THIRTY YEARS OF “FIRSTS”
Books & Essays on Women and Creativity

The Writer on Her Work: 20th Anniversary edition
W.W. Norton & Co.
2000
From Julia Alvarez’s new preface:
“It was a first: seventeen women laying claim to rooms of their own in the mansion of literature with stories about how they had each, individually, particularly, done so.”
From Janet Sternburg’s introduction:
“I began this book because I needed to read it …”

 

“20 Years After — Looking back at The Writer On Her Work”
Women’s Review of Books
November 2000
“I gave copies of The Writer On Her Work to several women friends, all in their twenties. I asked them if anything in the book spoke to them. One talked about finding ‘powerful voices that propel you to keep going.’ Another added, ‘Sometimes that can only be found in the words of others.”

 

“This Writer on Her Work: An editor and essayist reflects on her landmark collection of personal essays by Women Writers”
Poets & Writers Magazine
1992
“For some time, I had resisted the idea of a second volume because I feared itmight be repetitive. Then I thought of commissioning an essay from travel essayist Jan Morris . . . here was one person who could write with personal authority on what it was like to be a woman who writes, from the perspective of once having been a man.”

 

The Writer On Her Work: Volume 2, New Essays in New Territory
W.W. Norton & Co.
1991
“Women are telling more expansive narratives, from different perspectives, about their engagement with the new territory that is world.
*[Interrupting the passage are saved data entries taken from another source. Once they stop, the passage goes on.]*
-- ==== Sys2Proof/Laws/FrameLanes.lean ====
section
/-! SUPPORT. Frames of the bus groups, torque control, lanes, ticks and the access plan: what no definition of them touches, the core of the anchor and the queue. -/
namespace Sys2Proof.Machine

open Sys2Proof

set_option linter.unusedTactic false
set_option linter.unreachableTactic false
set_option linter.unusedSimpArgs false
set_option linter.unnecessarySeqFocus false
set_option linter.unusedVariables false

/-! ### Anchor -/

theorem execAnchorReset_fr (s : State) : ∃ s', (execAnchorReset s) = .next s' ∧ s'.pending = s.pending := by
  unfold execAnchorReset
  (try dsimp only)
  (repeat' split) <;> exact ⟨_, rfl, by simp⟩

theorem execVfieldReturn_fr (s : State) : ∃ s', (execVfieldReturn s) = .next s' ∧ s'.anchor.core = s.anchor.core ∧ s'.pending = s.pending := by
  unfold execVfieldReturn
  (try dsimp only)
  (repeat' split) <;> exact ⟨_, rfl, by simp, by simp⟩

theorem execAnchorSelfTestEnd_fr (pass : Bool) (straps : BitVec 8) (s : State) : ∃ s', (execAnchorSelfTestEnd pass straps s) = .next s' ∧ s'.pending = s.pending := by
  unfold execAnchorSelfTestEnd
  (try dsimp only)
  (repeat' split) <;> exact ⟨_, rfl, by simp⟩

theorem execAnchorInternalFault_fr (code : BitVec 3) (s : State) : ∃ s', (execAnchorInternalFault code s) = .next s' ∧ s'.pending = s.pending := by
  unfold execAnchorInternalFault
  (try dsimp only)
  (repeat' split) <;> exact ⟨_, rfl, by simp⟩

theorem execStrapFault_fr (live : BitVec 8) (liven : BitVec 8) (s : State) : ∃ s', (execStrapFault live liven s) = .next s' ∧ s'.pending = s.pending := by
  unfold execStrapFault
  (try dsimp only)
  (repeat' split) <;> exact ⟨_, rfl, by simp⟩

theorem execGuardChannelChange_fr (ch : Fin 4) (closed : Bool) (s : State) : ∃ s', (execGuardChannelChange ch closed s) = .next s' ∧ s'.pending = s.pending := by
  unfold execGuardChannelChange
  (try dsimp only)
  (repeat' split) <;> exact ⟨_, rfl, by simp⟩

theorem execGuardDiscrepancy_fr (pair : Fin 2) (s : State) : ∃ s', (execGuardDiscrepancy pair s) = .next s' ∧ s'.pending = s.pending := by
  unfold execGuardDiscrepancy
  (try dsimp only)
  (repeat' split) <;> exact ⟨_, rfl, by simp⟩

theorem execStop1Expiry_fr (s : State) : ∃ s', (execStop1Expiry s) = .next s' ∧ s'.pending = s.pending := by
  unfold execStop1Expiry
  (try dsimp only)
  (repeat' split) <;> exact ⟨_, rfl, by simp⟩

theorem execLoopHighSideOn_fr (n : Fin 25) (s : State) : ∃ s', (execLoopHighSideOn n s) = .next s' ∧ s'.pending = s.pending := by
  unfold execLoopHighSideOn
  (try dsimp only)
  (repeat' split) <;> exact ⟨_, rfl, by simp⟩

theorem execLoopClosed_fr (n : Fin 25) (s : State) : ∃ s', (execLoopClosed n s) = .next s' ∧ s'.pending = s.pending := by
  unfold execLoopClosed
  (try dsimp only)
  (repeat' split) <;> exact ⟨_, rfl, by simp⟩

theorem execLoopCloseTimeout_fr (n : Fin 25) (s : State) : ∃ s', (execLoopCloseTimeout n s) = .next s' ∧ s'.pending = s.pending := by
  unfold execLoopCloseTimeout
  (try dsimp only)
  (repeat' split) <;> exact ⟨_, rfl, by simp⟩

theorem execLoopDischargeEnd_fr (n : Fin 25) (s : State) : ∃ s', (execLoopDischargeEnd n s) = .next s' ∧ s'.pending = s.pending := by
  unfold execLoopDischargeEnd
  (try dsimp only)
  (repeat' split) <;> exact ⟨_, rfl, by simp⟩

theorem execLoopOverload_fr (n : Fin 25) (s : State) : ∃ s', (execLoopOverload n s) = .next s' ∧ s'.pending = s.pending := by
  unfold execLoopOverload
  (try dsimp only)
  (repeat' split) <;> exact ⟨_, rfl, by simp⟩

theorem execTestPulseStart_fr (n : Fin 25) (lowSide : Bool) (s : State) : ∃ s', (execTestPulseStart n lowSide s) = .next s' ∧ s'.pending = s.pending := by
  unfold execTestPulseStart
  (try dsimp only)
  (repeat' split) <;> exact ⟨_, rfl, by simp⟩

theorem execTestPulseCheckOff_fr (n : Fin 25) (above5 : Bool) (s : State) : ∃ s', (execTestPulseCheckOff n above5 s) = .next s' ∧ s'.pending = s.pending := by
  unfold execTestPulseCheckOff
  (try dsimp only)
  (repeat' split) <;> exact ⟨_, rfl, by simp⟩

theorem execTestPulseRestore_fr (n : Fin 25) (s : State) : ∃ s', (execTestPulseRestore n s) = .next s' ∧ s'.pending = s.pending := by
  unfold execTestPulseRestore
  (try dsimp only)
  (repeat' split) <;> exact ⟨_, rfl, by simp⟩

theorem execTestPulseCheckOn_fr (n : Fin 25) (below15 : Bool) (s : State) : ∃ s', (execTestPulseCheckOn n below15 s) = .next s' ∧ s'.pending = s.pending := by
  unfold execTestPulseCheckOn
  (try dsimp only)
  (repeat' split) <;> exact ⟨_, rfl, by simp⟩

theorem execPilotBeat_fr (p : Fin 2) (word : BitVec 16) (s : State) : ∃ s', (execPilotBeat p word s) = .next s' ∧ s'.pending = s.pending := by
  unfold execPilotBeat
  (try dsimp only)
  (repeat' split) <;> exact ⟨_, rfl, by simp⟩

theorem execMissedBeat_fr (p : Fin 2) (s : State) : ∃ s', (execMissedBeat p s) = .next s' ∧ s'.pending = s.pending := by
  unfold execMissedBeat
  (try dsimp only)
  (repeat' split) <;> exact ⟨_, rfl, by simp⟩

theorem execPromotion_fr (s : State) : ∃ s', (execPromotion s) = .next s' ∧ s'.pending = s.pending := by
  unfold execPromotion
  (try dsimp only)
  (repeat' split) <;> exact ⟨_, rfl, by simp⟩

theorem execPromotionFail_fr (s : State) : ∃ s', (execPromotionFail s) = .next s' ∧ s'.pending = s.pending := by
  unfold execPromotionFail
  (try dsimp only)
  (repeat' split) <;> exact ⟨_, rfl, by simp⟩

theorem execLostlaneOpen_fr (n : Fin 25) (s : State) : ∃ s', (execLostlaneOpen n s) = .next s' ∧ s'.pending = s.pending := by
  unfold execLostlaneOpen
  (try dsimp only)
  (repeat' split) <;> exact ⟨_, rfl, by simp⟩

theorem execAnchorStopreqReceive_fr (src : StopReqSrc) (s : State) : ∃ s', (execAnchorStopreqReceive src s) = .next s' ∧ s'.pending = s.pending := by
  unfold execAnchorStopreqReceive
  (try dsimp only)
  (repeat' split) <;> exact ⟨_, rfl, by simp⟩

theorem execAnchorHoldopenReceive_fr (mask : BitVec 25) (s : State) : ∃ s', (execAnchorHoldopenReceive mask s) = .next s' ∧ s'.pending = s.pending := by
  unfold execAnchorHoldopenReceive
  (try dsimp only)
  (repeat' split) <;> exact ⟨_, rfl, by simp⟩

theorem execAnchorAliveAdvance_fr (s : State) :
    ∃ s', execAnchorAliveAdvance s = .next s' ∧ s'.anchor.core = s.anchor.core ∧ s'.pending = s.pending := by
  refine ⟨_, rfl, ?_, by simp⟩
  unfold State.ancEvent
  split <;> rfl

theorem execBusComparatorTrip_fr (inputs : BitVec 2) (s : State) : ∃ s', (execBusComparatorTrip inputs s) = .next s' ∧ s'.pending = s.pending := by
  unfold execBusComparatorTrip
  (try dsimp only)
  (repeat' split) <;> exact ⟨_, rfl, by simp⟩

theorem execBusComparatorRelease_fr (s : State) :
    ∃ s', execBusComparatorRelease s = .next s' ∧ s'.anchor.core = s.anchor.core ∧ s'.pending = s.pending := by
  refine ⟨_, rfl, ?_, by simp⟩
  unfold State.ancEvent
  split <;> rfl

@[simp] theorem State.sendStopreq_fr (s : State) (src : StopReqSrc) :
    (State.sendStopreq s src).anchor.core = s.anchor.core ∧ (State.sendStopreq s src).pending = s.pending := by
  constructor <;> simp [State.sendStopreq]

@[simp] theorem req0Eff_fr (v : Word) (_old : Word) (s : State) :
    (req0Eff v _old s).anchor.core = s.anchor.core ∧ (req0Eff v _old s).pending = s.pending := by
  constructor <;> simp [req0Eff]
In place of the search for wholeness — a strong note in the first volume — the writers here lay claim to transformation.”

 

Jane Globus Lecture: Women and Poetry 1985
Reprinted in The Poetry Review
“What we must do now is recognize that we have a body of work that has evolved over and through recent time, and must be acknowledged for something more than its virtues. We have to look now at its complexity.”

 

Between Women: Biographers, Novelists, Critics, Teachers and Artists Write About Women
Beacon Press Books
1984
From “Farewell to the Farm”: “She (Isak Dinesen) was telling me not what life could be, but what it exacts . . . She survived her losses. . . She gives happiness its full due; so too does she fully claim suffering. Accept the paradoxes of one’s own nature, she implies, and of all of nature. Be true to the story: tell it.”

 

“Inside the Room of the Woman Poet”
The Poetry Society of America Bulletin
1981
“There is an urgency about these writings – they are being sent out from the poet to be heard, to matter. We have seen how the self can be used as an agency for change. Poetry written from this impulse bears an implicit view of the future not as a fixed order but as a field of possibilities.”

 

The Writer on her Work: Volume I
W.W. Norton & Company
1980
“The woman writer as we’ve stereotypically known her has been many things: recluse, sufferer, woman in mauve velvet on a chaise, woman who flees the stifling rooms of her father’s house, adventuress, “free” woman of multiple love affairs, paragon of productivity, destroyer of others, more often of herself. The images are all too familiar — away with them.”

 

“Joan: Hidden In Herself She Went”
Aphra (the first feminist literary magazine in America)
Fall 1972
“I suggest we learn to “read” old movies as archaeologists read the Rosetta Stone: to glean from an iconographic surface the telling images of a culture vital to us. Our mothers are alive in old films.”

 

“Revealing Herself”
Film Library Quarterly (the first journal issue on women and film)
1970-71
“I want to share with you my conviction that women are now experiencing a surge of creative power that issues out of the very fact of being a women . . How it feels to be a woman has welled up to the surface of expression, to become the fact of art.”